__DESCRIPTION OF THE TASK__:
Two lines mark the range in the entries below: the one holding "v.toNat % 8 ≠ 0 := by" and the one holding "bits 2:0. -/". Set down those two and all lines between them, exactly.

********************

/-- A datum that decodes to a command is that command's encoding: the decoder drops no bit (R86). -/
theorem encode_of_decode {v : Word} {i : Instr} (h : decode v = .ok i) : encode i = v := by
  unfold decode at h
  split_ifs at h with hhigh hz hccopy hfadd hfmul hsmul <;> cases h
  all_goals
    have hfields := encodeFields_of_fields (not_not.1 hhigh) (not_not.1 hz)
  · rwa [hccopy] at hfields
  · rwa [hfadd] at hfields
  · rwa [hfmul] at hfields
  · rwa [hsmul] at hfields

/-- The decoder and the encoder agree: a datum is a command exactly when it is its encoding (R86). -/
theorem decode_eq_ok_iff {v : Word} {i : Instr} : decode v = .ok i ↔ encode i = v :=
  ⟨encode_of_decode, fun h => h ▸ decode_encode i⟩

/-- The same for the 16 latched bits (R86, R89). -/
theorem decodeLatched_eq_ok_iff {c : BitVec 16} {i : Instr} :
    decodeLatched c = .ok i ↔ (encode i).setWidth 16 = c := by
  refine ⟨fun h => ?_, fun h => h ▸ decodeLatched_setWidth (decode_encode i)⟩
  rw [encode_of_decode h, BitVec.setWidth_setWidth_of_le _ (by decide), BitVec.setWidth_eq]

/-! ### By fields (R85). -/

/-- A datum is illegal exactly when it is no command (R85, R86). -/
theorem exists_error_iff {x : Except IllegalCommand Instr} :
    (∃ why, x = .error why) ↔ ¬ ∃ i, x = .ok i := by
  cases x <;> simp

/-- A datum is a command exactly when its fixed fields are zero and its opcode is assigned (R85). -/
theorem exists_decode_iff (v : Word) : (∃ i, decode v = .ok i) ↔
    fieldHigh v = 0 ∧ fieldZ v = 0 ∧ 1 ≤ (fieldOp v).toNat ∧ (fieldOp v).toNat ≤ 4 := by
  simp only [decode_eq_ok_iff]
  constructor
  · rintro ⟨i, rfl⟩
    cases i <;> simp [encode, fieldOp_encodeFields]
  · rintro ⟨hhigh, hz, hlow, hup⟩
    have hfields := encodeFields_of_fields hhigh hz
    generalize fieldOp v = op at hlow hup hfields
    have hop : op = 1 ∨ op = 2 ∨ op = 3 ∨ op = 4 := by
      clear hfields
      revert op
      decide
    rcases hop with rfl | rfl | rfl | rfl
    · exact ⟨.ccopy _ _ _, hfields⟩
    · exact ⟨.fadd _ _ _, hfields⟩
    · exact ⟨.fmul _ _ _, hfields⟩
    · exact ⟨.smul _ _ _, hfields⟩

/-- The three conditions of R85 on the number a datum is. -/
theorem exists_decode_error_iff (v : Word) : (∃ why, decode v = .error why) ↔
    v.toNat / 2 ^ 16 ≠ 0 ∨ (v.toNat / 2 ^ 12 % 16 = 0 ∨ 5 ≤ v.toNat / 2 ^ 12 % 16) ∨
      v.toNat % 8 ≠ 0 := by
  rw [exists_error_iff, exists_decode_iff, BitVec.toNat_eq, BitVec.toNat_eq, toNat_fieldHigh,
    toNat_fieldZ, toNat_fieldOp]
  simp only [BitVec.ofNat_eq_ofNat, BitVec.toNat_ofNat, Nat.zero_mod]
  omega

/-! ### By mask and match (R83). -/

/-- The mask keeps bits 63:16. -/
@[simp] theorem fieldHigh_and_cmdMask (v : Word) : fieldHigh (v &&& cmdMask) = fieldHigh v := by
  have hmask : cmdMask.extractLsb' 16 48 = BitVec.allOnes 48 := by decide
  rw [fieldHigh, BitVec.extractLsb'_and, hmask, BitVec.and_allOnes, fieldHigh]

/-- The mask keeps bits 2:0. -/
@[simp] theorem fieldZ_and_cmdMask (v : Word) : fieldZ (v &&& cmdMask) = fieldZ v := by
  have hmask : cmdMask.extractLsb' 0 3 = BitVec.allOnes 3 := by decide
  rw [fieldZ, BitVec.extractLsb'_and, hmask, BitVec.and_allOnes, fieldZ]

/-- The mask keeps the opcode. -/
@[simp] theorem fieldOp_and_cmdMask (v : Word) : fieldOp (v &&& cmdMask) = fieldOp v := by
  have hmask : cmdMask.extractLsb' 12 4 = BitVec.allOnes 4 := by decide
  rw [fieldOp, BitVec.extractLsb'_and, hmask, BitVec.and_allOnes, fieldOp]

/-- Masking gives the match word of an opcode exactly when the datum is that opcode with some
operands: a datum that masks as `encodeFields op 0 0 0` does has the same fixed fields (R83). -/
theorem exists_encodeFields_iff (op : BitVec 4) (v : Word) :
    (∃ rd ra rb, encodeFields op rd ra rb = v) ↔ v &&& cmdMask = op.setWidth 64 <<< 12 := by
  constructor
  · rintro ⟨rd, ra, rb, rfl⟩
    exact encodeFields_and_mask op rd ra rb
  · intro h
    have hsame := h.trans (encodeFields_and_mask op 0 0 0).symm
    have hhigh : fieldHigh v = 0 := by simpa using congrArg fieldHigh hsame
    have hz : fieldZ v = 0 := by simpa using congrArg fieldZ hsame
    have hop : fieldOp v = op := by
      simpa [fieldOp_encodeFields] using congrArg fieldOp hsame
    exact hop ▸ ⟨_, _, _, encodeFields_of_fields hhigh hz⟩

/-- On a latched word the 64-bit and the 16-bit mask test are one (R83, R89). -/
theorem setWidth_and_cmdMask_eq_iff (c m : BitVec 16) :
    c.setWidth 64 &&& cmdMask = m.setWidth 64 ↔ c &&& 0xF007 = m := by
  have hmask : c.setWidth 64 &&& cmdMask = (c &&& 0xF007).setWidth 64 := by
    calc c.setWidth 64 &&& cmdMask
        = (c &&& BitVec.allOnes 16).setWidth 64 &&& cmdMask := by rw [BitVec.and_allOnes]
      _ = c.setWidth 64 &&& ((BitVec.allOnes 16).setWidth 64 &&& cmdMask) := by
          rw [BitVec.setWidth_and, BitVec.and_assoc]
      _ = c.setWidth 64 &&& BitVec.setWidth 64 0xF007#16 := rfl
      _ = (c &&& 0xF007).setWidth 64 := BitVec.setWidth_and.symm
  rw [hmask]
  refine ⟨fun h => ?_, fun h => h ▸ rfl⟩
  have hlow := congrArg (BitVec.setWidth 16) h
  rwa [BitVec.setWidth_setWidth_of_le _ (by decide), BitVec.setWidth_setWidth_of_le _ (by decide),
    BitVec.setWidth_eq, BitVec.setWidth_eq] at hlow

********************

__ANSWER TO THIS PROBLEM__:
      v.toNat % 8 ≠ 0 := by
  rw [exists_error_iff, exists_decode_iff, BitVec.toNat_eq, BitVec.toNat_eq, toNat_fieldHigh,
    toNat_fieldZ, toNat_fieldOp]
  simp only [BitVec.ofNat_eq_ofNat, BitVec.toNat_ofNat, Nat.zero_mod]
  omega

/-! ### By mask and match (R83). -/

/-- The mask keeps bits 63:16. -/
@[simp] theorem fieldHigh_and_cmdMask (v : Word) : fieldHigh (v &&& cmdMask) = fieldHigh v := by
  have hmask : cmdMask.extractLsb' 16 48 = BitVec.allOnes 48 := by decide
  rw [fieldHigh, BitVec.extractLsb'_and, hmask, BitVec.and_allOnes, fieldHigh]

/-- The mask keeps bits 2:0. -/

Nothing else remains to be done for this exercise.